Questo interrogativo è al cuore della Laudato si’ che prosegue: “Questa domanda non riguarda solo l’ambiente in modo isolato, perchè non si può porre la questione in maniera parziale” e questo conduce a interrogarsi sul senso dell’esistenza e sui valori alla base della vita sociale: ” Per quale fine siamo venuti in questa vita? Per scopo lavoriamo e lottiamo? Perchè questa terra ha bisogno di noi?”. Se non ci poniamo queste domande di fondo – dice il Pontefice – ” non credo che le nostre preoccupazioni ecologiche possano ottenere effetti importanti”.
L’Enciclica prende il nome dall’invocazione di San Francesco, “Laudato si’, mi Signore” che nel Cantico delle Creature ricorda che la terra, la nostra casa comune, ” è anche come una sorella, con la qual condividiamo l’esistenza, e come una madre bella che ci accoglie tra le sue braccia”. Noi stessi “siamo terra.

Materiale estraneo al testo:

-- ==== Sys2Proof/Laws/Cycle.lean ====
section
/-! SUPPORT. What fetching and a step can do, said once. -/

namespace Sys2Proof.Machine

/-! ### The fetch primitives -/

theorem State.fetch8_ok {s : State} {ip : Word} (h : ip.toNat + 1 ≤ s.cfg.size) :
    s.fetch8 ip = .ok (s.mem.read ip.toNat) (sum16 ip 1) := by
  simp [State.fetch8, State.memRead8_ok h]

theorem State.fetch8_fail {s : State} {ip : Word} (h : s.cfg.size < ip.toNat + 1) :
    s.fetch8 ip = .fail (.outOfBounds ip.toNat 1) ip := by
  simp [State.fetch8, State.memRead8_error h]

theorem State.fetch16_ok {s : State} {ip : Word} (h : ip.toNat + 2 ≤ s.cfg.size) :
    s.fetch16 ip = .ok (Word.ofBytes (s.mem.read ip.toNat) (s.mem.read (ip.toNat + 1))) (sum16 ip 2) := by
  simp [State.fetch16, State.memRead16_ok h]

theorem State.fetch16_fail {s : State} {ip : Word} (h : s.cfg.size < ip.toNat + 2) :
    s.fetch16 ip = .fail (.outOfBounds ip.toNat 2) ip := by
  simp [State.fetch16, State.memRead16_error h]

/-- What a fetch of the opcode and a look-up in the dispatch table give (40_cycle_and_primitives R100). -/
theorem State.fetchInstr_eq (s : State) :
    s.fetchInstr = (s.fetch8 (s.getReg .ip)).andThen fun b q =>
      match s.cfg.opc.lookup b with
      | none => .fail (.invalidOpcode b (s.getReg .ip)) q
      | some op => decodeOperands s.fetch8 s.fetch16 op q := rfl

/-! ### The step -/

theorem step_faulted {s : State} (h : s.run = .faulted) : step s = .next s := by simp [step, State.cycle, h]

theorem step_executing {s : State} (h : s.run = .executing) : step s = .refused .stepDuringStep := by
  simp [step, State.cycle, h]

theorem step_fetched {s : State} {i : Instr} {ip : Word} (h : s.run = .idle) (hf : s.fetchInstr = .ok i ip) :
    step s = finishStep (exec i (s.enterStep ip)) := by
  simp [step, State.cycle, h, hf]

theorem step_fetch_failed {s : State} {e : StepError} {ip : Word} (h : s.run = .idle)
    (hf : s.fetchInstr = .fail e ip) : step s = .next ((s.enterStep ip).raise e) := by
  simp [step, State.cycle, h, hf]

/-- Everything a step that answers a next state can have done. -/
theorem step_cases {s t : State} (h : step s = .next t) :
    (s.run = .faulted ∧ t = s) ∨
      (s.run = .idle ∧ ∃ e ip, s.fetchInstr = .fail e ip ∧ t = (s.enterStep ip).raise e) ∨
      (s.run = .idle ∧ ∃ i ip u, s.fetchInstr = .ok i ip ∧ exec i (s.enterStep ip) = .next u ∧ t = u.leaveStep) := by
  cases hr : s.run with
  | faulted => rw [step_faulted hr] at h; cases h; exact .inl ⟨rfl, rfl⟩
  | executing => rw [step_executing hr] at h; cases h
  | idle =>
    cases hf : s.fetchInstr with
    | fail e ip => rw [step_fetch_failed hr hf] at h; cases h; exact .inr (.inl ⟨rfl, e, ip, rfl, rfl⟩)
    | ok i ip =>
      rw [step_fetched hr hf] at h
      cases hx : exec i (s.enterStep ip) with
      | next u => rw [hx] at h; cases h; exact .inr (.inr ⟨rfl, i, ip, u, rfl, hx, rfl⟩)
      | fault r => rw [hx] at h; cases h
      | refused r => rw [hx] at h; cases h

end Sys2Proof.Machine
end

Il nostro stesso corpo è costituito dagli elementi del pianeta, la sua aria è quella che ci dà respiro e la sua acqua ci vivifiva e ristora”.

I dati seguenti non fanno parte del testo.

-- ==== Sys2Proof/Proofs/Memory.lean ====
section
/-! The memory primitives as 20_memory §4 states them: what a byte write answers, what a word write leaves at its two
bytes and elsewhere, and the two statements about reads and writes. -/

namespace Sys2Proof.Machine

/-! ### Replacing the memory -/

/-- Putting the old memory back restores the state: nothing else had changed. -/
@[simp] theorem State.setMem_setMem_mem (s : State) (m : Memory) : (s.setMem m).setMem s.mem = s := rfl

/-! ### Reads -/

theorem State.memRead16_eq_wordValue {s : State} {a : Nat} (h : a + 2 ≤ s.cfg.size) :
    s.memRead16 a = .ok (s.wordValue a) := by
  rw [State.memRead16_ok h, State.wordValue_eq]

/-- Settles O7: each read by the two cases of its bounds check; in bounds the bytes join big-endian (`wordValue`). -/
theorem readsAreBoundsCheckedAndBigEndian : Obligations.ReadsAreBoundsCheckedAndBigEndian := by
  intro s a
  constructor
  · split
    case isTrue out => exact State.memRead8_error out
    case isFalse fits => exact State.memRead8_ok (Nat.not_lt.1 fits)
  · split
    case isTrue out => exact State.memRead16_error out
    case isFalse fits => exact State.memRead16_eq_wordValue (Nat.not_lt.1 fits)

/-! ### Writes -/

theorem State.memWrite8_ok {s : State} {a : Nat} (b : Byte) (h : a + 1 ≤ s.cfg.size) :
    s.memWrite8 a b = .ok (s.setMem (s.mem.write a b)) :=
  if_pos h

theorem State.memWrite8_error {s : State} {a : Nat} (b : Byte) (h : s.cfg.size < a + 1) :
    s.memWrite8 a b = .error (.outOfBounds a 1) :=
  if_neg (Nat.not_le.2 h)

/-- A state whose memory is `m` after a word write of `v` at `a` holds `v` there, high byte first. -/
theorem wordAt_of_mem_eq_writeWord {t : State} {m : Memory} {a : Nat} {v : Word} (h : t.mem = m.writeWord a v) :
    WordAt t a v := by
  constructor
  · rw [h, Memory.read_writeWord, if_pos rfl, Word.hi_toNat]
  · rw [h, Memory.read_writeWord, if_neg (Nat.succ_ne_self a), if_pos rfl, Word.lo_toNat]

/-- A state whose memory is that of `s` after a word write at `a` keeps every byte of `s` but those two. -/
theorem memKeptButWord_of_mem_eq_writeWord {s t : State} {a : Nat} {v : Word} (h : t.mem = s.mem.writeWord a v) :
    MemKeptButWord a s t := by
  intro x hhigh hlow
  rw [h, Memory.read_writeWord, if_neg hhigh, if_neg hlow]

/-- Settles O8: out of bounds each write answers its error; in bounds it answers `s` with only the memory replaced, read
back by the laws of `Memory.write` and `Memory.writeWord`. -/
theorem writesAreBoundsCheckedAndBigEndian : Obligations.WritesAreBoundsCheckedAndBigEndian := by
  intro s a b v
  refine ⟨State.memWrite8_error b, fun fits => ?_, State.memWrite16_error v, fun fits => ?_⟩
  · exact ⟨s.setMem (s.mem.write a b), State.memWrite8_ok b fits, Memory.read_write_same s.mem a b,
      fun _ => Memory.read_write_other s.mem b, s.setMem_setMem_mem _⟩
  · exact ⟨s.setMem (s.mem.writeWord a v), State.memWrite16_ok v fits, wordAt_of_mem_eq_writeWord rfl,
      memKeptButWord_of_mem_eq_writeWord rfl, s.setMem_setMem_mem _⟩

end Sys2Proof.Machine
end

section
/-! The fetch primitives and the push as 40_cycle_and_primitives §2 and §4 state them: what `ip` becomes, which register
a byte names, and what a push leaves at the old `sp` and elsewhere. -/

namespace Sys2Proof

/-- A register byte names index `byte mod 12` (30_encoding R83): the table of registers is in index order. -/
theorem Reg.index_ofByte (b : Byte) : (Reg.ofByte b).index = b.toNat % 12 := by
  have inOrder : ∀ k < 12, (Reg.all.getD k .ip).index = k := by decide
  exact inOrder (b.toNat % 12) (Nat.mod_lt _ (by decide))

/-- A register's two bytes lie inside the 24-byte register block (10_state R21). -/
theorem Reg.byteOffset_lt (r : Reg) : r.byteOffset < 24 := by
  have := r.index_lt
  unfold Reg.byteOffset
  omega

namespace Machine

/-! ### Fetches (R102 to R104) -/

theorem sum16_one (ip : Word) : sum16 ip 1 = BitVec.ofNat 16 ((ip.toNat + 1) % 65536) := rfl

theorem sum16_two (ip : Word) : sum16 ip 2 = BitVec.ofNat 16 ((ip.toNat + 2) % 65536) := rfl

/-- Settles O5: each fetch by the two cases of its bounds check; a word fetch joins its bytes big-endian
(`wordValue`). -/
theorem fetchReadsAtIpAndAdvances : Obligations.FetchReadsAtIpAndAdvances := by
  intro s ip
  refine ⟨State.fetch8_fail, fun fits => ?_, State.fetch16_fail, fun fits => ?_⟩
  · rw [State.fetch8_ok fits, sum16_one]
  · rw [State.fetch16_ok fits, sum16_two, State.wordValue_eq]

theorem State.fetchReg_ok {s : State} {ip : Word} (h : ip.toNat + 1 ≤ s.cfg.size) :
    fetchReg s.fetch8 ip = .ok (Reg.ofByte (s.mem.read ip.toNat)) (sum16 ip 1) := by
  rw [fetchReg_eq, State.fetch8_ok h, Fetched.andThen_ok]

theorem State.fetchReg_fail {s : State} {ip : Word} (h : s.cfg.size < ip.toNat + 1) :
    fetchReg s.fetch8 ip = .fail (.outOfBounds ip.toNat 1) ip := by
  rw [fetchReg_eq, State.fetch8_fail h, Fetched.andThen_fail]

/-- Settles O6: a register fetch is the byte fetch, its byte resolved by `Reg.ofByte`, whose index is the byte
mod 12. -/
theorem fetchRegResolvesModuloTwelve : Obligations.FetchRegResolvesModuloTwelve := by
  intro s ip
  refine ⟨State.fetchReg_fail, fun fits => ?_⟩
  have index := Reg.index_ofByte (s.mem.read ip.toNat)
  refine ⟨Reg.ofByte (s.mem.read ip.toNat), ?_, index, ?_, Reg.byteOffset_lt _⟩
  · rw [State.fetchReg_ok fits, sum16_one]
  · rw [Reg.byteOffset, index]

/-! ### Push (R106) -/

theorem State.getReg_sp_pushed (s : State) (v : Word) : (s.pushed v).getReg .sp = s.getReg .sp - 2 := by
  rw [State.getReg_pushed, if_pos rfl, diff16_eq]

/-- A push changes no register but `sp`, no parameter, and neither RUN nor the fault latch. -/
theorem State.keepsBut_pushed (s : State) (v : Word) : KeepsBut [.sp] s (s.pushed v) := by
  have latch : LatchKept s (s.pushed v) := ⟨s.pushed_faultCode v, fun _ =>
    ⟨s.pushed_faultAddr v, fun _ => s.pushed_faultWidth v, fun _ => s.pushed_faultOpcode v⟩⟩
  refine ⟨fun r hr => ?_, s.pushed_cfg v, s.pushed_run v, latch⟩
  rw [State.getReg_pushed, if_neg (List.ne_of_not_mem_cons hr)]

/-- Settles O10: out of bounds the push answers its error; in bounds it answers `pushed`, whose memory is a word write at
the old `sp`. -/
theorem pushWritesAtSpThenMovesDown : Obligations.PushWritesAtSpThenMovesDown := by
  intro s v
  refine ⟨State.push_error v, fun fits => ⟨s.pushed v, State.push_ok v fits, ?_⟩⟩
  have written := s.pushed_mem v
  have sfs : (s.pushed v).sfs = s.sfs + 2 := by rw [State.pushed_sfs, sum16_eq]
  exact ⟨wordAt_of_mem_eq_writeWord written, memKeptButWord_of_mem_eq_writeWord written, s.getReg_sp_pushed v, sfs,
    s.keepsBut_pushed v⟩

end Machine

end Sys2Proof
end

section
/-! The host's read-only surface as 60_exceptions §8 states it: when an inspection is answered, and the register dump. -/

namespace Sys2Proof.Machine

/-- An inspection between steps gives its answer (R186, R188, R215). -/
theorem State.inspect_of_ne_executing {α : Type} {s : State} (answer : Except HostError α) (h : s.run ≠ .executing) :
    s.inspect answer = answer :=
  if_neg h

/-- A register dump between steps pairs each register of the declaration order with its current value. -/
theorem State.dumpRegisters_of_ne_executing {s : State} (h : s.run ≠ .executing) :
    s.dumpRegisters = .ok (Reg.all.map fun r => (r, s.getReg r)) :=
  State.inspect_of_ne_executing _ h

/-- Settles O53: outside a step the dump runs along `Reg.all`, and `Reg.all` is the declaration order written out. -/
theorem dumpRegistersListsTheTwelveInOrder : Obligations.DumpRegistersListsTheTwelveInOrder := by
  intro s notExecuting
  rw [State.dumpRegisters_of_ne_executing notExecuting]
  simp only [Reg.all, List.map_cons, List.map_nil]

end Sys2Proof.Machine
end

section
/-! The encoder and the decoder as 30_encoding §1 to §3 states them: the decoder undoes the encoder, reads each format,
and consumes an instruction's own bytes, of which re-encoding changes the register operands' alone. -/

namespace Sys2Proof

/-! ### Decoding from an opcode byte -/

/-- With opcode values unique, an opcode byte leaves its operation's operands to decode (30_encoding R86, R88). -/
theorem decode_opcode {opc : Opc} (hi : opc.Injective) (op : Op) (bs : List Byte) :
    decode opc (opc.byte op :: bs) = decodeOperands takeByte takeWord op bs := by
  rw [decode_cons, Opc.lookup_byte hi]

/-- The operand bytes of an instruction, register operands in their canonical encoding. -/
def Instr.operandBytes (i : Instr) : List Byte := (encode Opc.reference i).tail

theorem encode_eq_opcode_cons (opc : Opc) (i : Instr) : encode opc i = opc.byte i.op :: i.operandBytes := by
  cases i <;> rfl

theorem fetchReg_takeByte_cons (b : Byte) (bs : List Byte) : fetchReg takeByte (b :: bs) = .ok (Reg.ofByte b) bs := rfl

/-- Decoding the operand bytes of an instruction gives its operands, each format field by field. -/
theorem decodeOperands_operandBytes (i : Instr) (rest : List Byte) :
    decodeOperands takeByte takeWord i.op (i.operandBytes ++ rest) = .ok i rest := by
  cases i <;>
    simp [Instr.op, Instr.operandBytes, encode, decodeOperands, fetchReg_takeByte_cons]

/-- Settles O1: the opcode byte selects the instruction's operation, and its operand bytes decode to its operands. -/
theorem encodeThenDecodeGivesTheInstruction : Obligations.EncodeThenDecodeGivesTheInstruction := by
  intro opc i rest injective
  rw [encode_eq_opcode_cons, List.cons_append, decode_opcode injective, decodeOperands_operandBytes]

/-- A word operand's value from its two bytes (30_encoding R82). -/
theorem ofNat_bytes_eq_ofBytes (h l : Byte) :
    (BitVec.ofNat 16 (h.toNat * 256 + l.toNat) : Word) = Word.ofBytes h l := by
  apply BitVec.eq_of_toNat_eq
  have := h.isLt
  have := l.isLt
  rw [Word.ofBytes_toNat, BitVec.toNat_ofNat]
  omega

/-- Settles O2: each opcode byte selects its row, and each operand is read by its own fetch. -/
theorem decodeReadsEveryFormat : Obligations.DecodeReadsEveryFormat := by
  intro opc a b c d rest injective
  simp only [decode_opcode injective, ofNat_bytes_eq_ofBytes]
  exact ⟨rfl, rfl, rfl, rfl, rfl, rfl, rfl, rfl, rfl, rfl⟩

/-- Settles O4: the decoder run on the five words. -/
theorem tableWordsDecode : Obligations.TableWordsDecode := by
  unfold Obligations.TableWordsDecode
  decide

/-! ### The bytes an instruction was decoded from -/

theorem takeByte_eq_ok {bs rest : List Byte} {b : Byte} : takeByte bs = .ok b rest ↔ bs = b :: rest := by
  cases bs <;> simp [takeByte]

theorem takeWord_eq_ok {bs rest : List Byte} {w : Word} :
    takeWord bs = .ok w rest ↔ bs = Word.hi w :: Word.lo w :: rest := by
  constructor
  · intro h
    match bs with
    | h' :: l :: tl => cases h; simp
    | [_] | [] => cases h
  · rintro rfl
    simp

theorem fetchReg_takeByte_eq_ok {bs rest : List Byte} {r : Reg} :
    fetchReg takeByte bs = .ok r rest ↔ ∃ b, bs = b :: rest ∧ Reg.ofByte b = r := by
  simp [fetchReg_eq, Fetched.andThen_eq_ok, takeByte_eq_ok]

/-- Operand bytes with each register operand's byte replaced by the canonical encoding of the register it names
(30_encoding R84). -/
def canonicalBytes : List OperandKind → List Byte → List Byte
  | .imm16 :: os, h :: l :: bs => h :: l :: canonicalBytes os bs
  | .reg :: os, b :: bs => (Reg.ofByte b).toByte :: canonicalBytes os bs
  | _, bs => bs

/-- `own` is the operand bytes of `i`, one operand after the other. -/
structure OperandBytesOf (i : Instr) (own : List Byte) : Prop where
  length_eq : own.length = (i.op.format.operands.map OperandKind.width).sum
  decode_eq : ∀ rest, decodeOperands takeByte takeWord i.op (own ++ rest) = .ok i rest
  canonical_eq : i.operandBytes = canonicalBytes i.op.format.operands own

/-- Operands that decode were read from their own bytes, whatever the format. -/
theorem decodeOperands_eq_ok {op : Op} {bs rest : List Byte} {i : Instr}
    (h : decodeOperands takeByte takeWord op bs = .ok i rest) :
    i.op = op ∧ ∃ own, bs = own ++ rest ∧ OperandBytesOf i own := by
  cases op <;>
    simp only [decodeOperands, Fetched.andThen_eq_ok, takeWord_eq_ok, fetchReg_takeByte_eq_ok, Fetched.ok.injEq] at h
  case movLitReg | movMemReg =>
    obtain ⟨w, _, rfl, _, _, ⟨b, rfl, rfl⟩, rfl, rfl⟩ := h
    exact ⟨rfl, [Word.hi w, Word.lo w, b], rfl, rfl,
      fun _ => by simp [Instr.op, decodeOperands, fetchReg_takeByte_cons], rfl⟩
  case movRegReg | addRegReg =>
    obtain ⟨_, _, ⟨a, rfl, rfl⟩, _, _, ⟨b, rfl, rfl⟩, rfl, rfl⟩ := h
    exact ⟨rfl, [a, b], rfl, rfl, fun _ => rfl, rfl⟩
  case movRegMem =>
    obtain ⟨_, _, ⟨b, rfl, rfl⟩, w, _, rfl, rfl, rfl⟩ := h
    exact ⟨rfl, [b, Word.hi w, Word.lo w], rfl, rfl,
      fun _ => by simp [Instr.op, decodeOperands, fetchReg_takeByte_cons], rfl⟩
  case jmpNotEq =>
    obtain ⟨v, _, rfl, w, _, rfl, rfl, rfl⟩ := h
    exact ⟨rfl, [Word.hi v, Word.lo v, Word.hi w, Word.lo w], rfl, rfl,
      fun _ => by simp [Instr.op, decodeOperands], rfl⟩
  case pshLit | calLit =>
    obtain ⟨w, _, rfl, rfl, rfl⟩ := h
    exact ⟨rfl, [Word.hi w, Word.lo w], rfl, rfl, fun _ => by simp [Instr.op, decodeOperands], rfl⟩
  case pshReg | pop =>
    obtain ⟨_, _, ⟨b, rfl, rfl⟩, rfl, rfl⟩ := h
    exact ⟨rfl, [b], rfl, rfl, fun _ => rfl, rfl⟩

/-- What decodes begins with an opcode byte, and its operands decode after it. -/
theorem decode_eq_ok {opc : Opc} {bytes rest : List Byte} {i : Instr} (h : decode opc bytes = .ok i rest) :
    opc.lookup (opc.byte i.op) = some i.op ∧
      ∃ own, bytes = opc.byte i.op :: (own ++ rest) ∧ OperandBytesOf i own := by
  cases bytes with
  | nil => cases h
  | cons b bs =>
    rw [decode_cons] at h
    split at h
    case h_1 => cases h
    case h_2 op found =>
      obtain ⟨rfl, own, rfl, isOwn⟩ := decodeOperands_eq_ok h
      rw [Opc.byte_of_lookup found]
      exact ⟨found, own, rfl, isOwn⟩

/-! ### Re-encoding -/

theorem Reg.toByte_ofByte (b : Byte) : (Reg.ofByte b).toByte = BitVec.ofNat 8 (b.toNat % 12) := by
  rw [Reg.toByte, Reg.index_ofByte]

theorem canonicalBytes_length (os : List OperandKind) (bs : List Byte) :
    (canonicalBytes os bs).length = bs.length := by
  fun_induction canonicalBytes os bs <;> simp [*]

/-- Operand fetches start where the operands do. -/
theorem le_of_mem_operandFetches {os : List OperandKind} {j : Nat} {f : Nat × Nat} (h : f ∈ operandFetches j os) :
    j ≤ f.1 := by
  induction os generalizing j with
  | nil => cases h
  | cons o os ih =>
    rcases List.mem_cons.1 h with rfl | h
    · exact Nat.le_refl j
    · exact Nat.le_trans (Nat.le_add_right j _) (ih h)

/-- No byte of a word operand is a register operand's. -/
theorem not_mem_operandFetches_imm16 (os : List OperandKind) (j : Nat) {k : Nat} (hk : k < 2) :
    (j + k, 1) ∉ operandFetches j (.imm16 :: os) := by
  intro mem
  rcases List.mem_cons.1 mem with e | mem
  · cases congrArg Prod.snd e
  · have after : j + 2 ≤ j + k := le_of_mem_operandFetches mem
    omega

Capitolo primo: – Quello che sta accadendo alla nostra casa
Capitolo secondo: – Il Vangelo della creazione
Capitolo terzo: – La radice umana della crisi ecologica
Capitolo quarto: – Un’ecologia integrale
Capitolo quinto: – Alcune linee di orientamento comune
Capitolo sesto: – Educazione e spiritualità ecologica

Dopo la Laudato si’, l’esame di coscienza, lo strumento che la Chiesa ha sempre raccomandato per orientare la propria vita alla luce della relazione con Dio, dovrà includere una nuova dimensione, considerando non solo come si è vissuta la comunione con Dio, con gli altri e con se stessi, ma anche con tutte le creature e la natura.

Quanto amiamo la nostra vita, chi ce l’ha donata e quanto ci circonda?
Buon fine settimana, cari amici di blog!
Che sia splendente, colorato e pieno d’amore per la nostra bellissima Terra!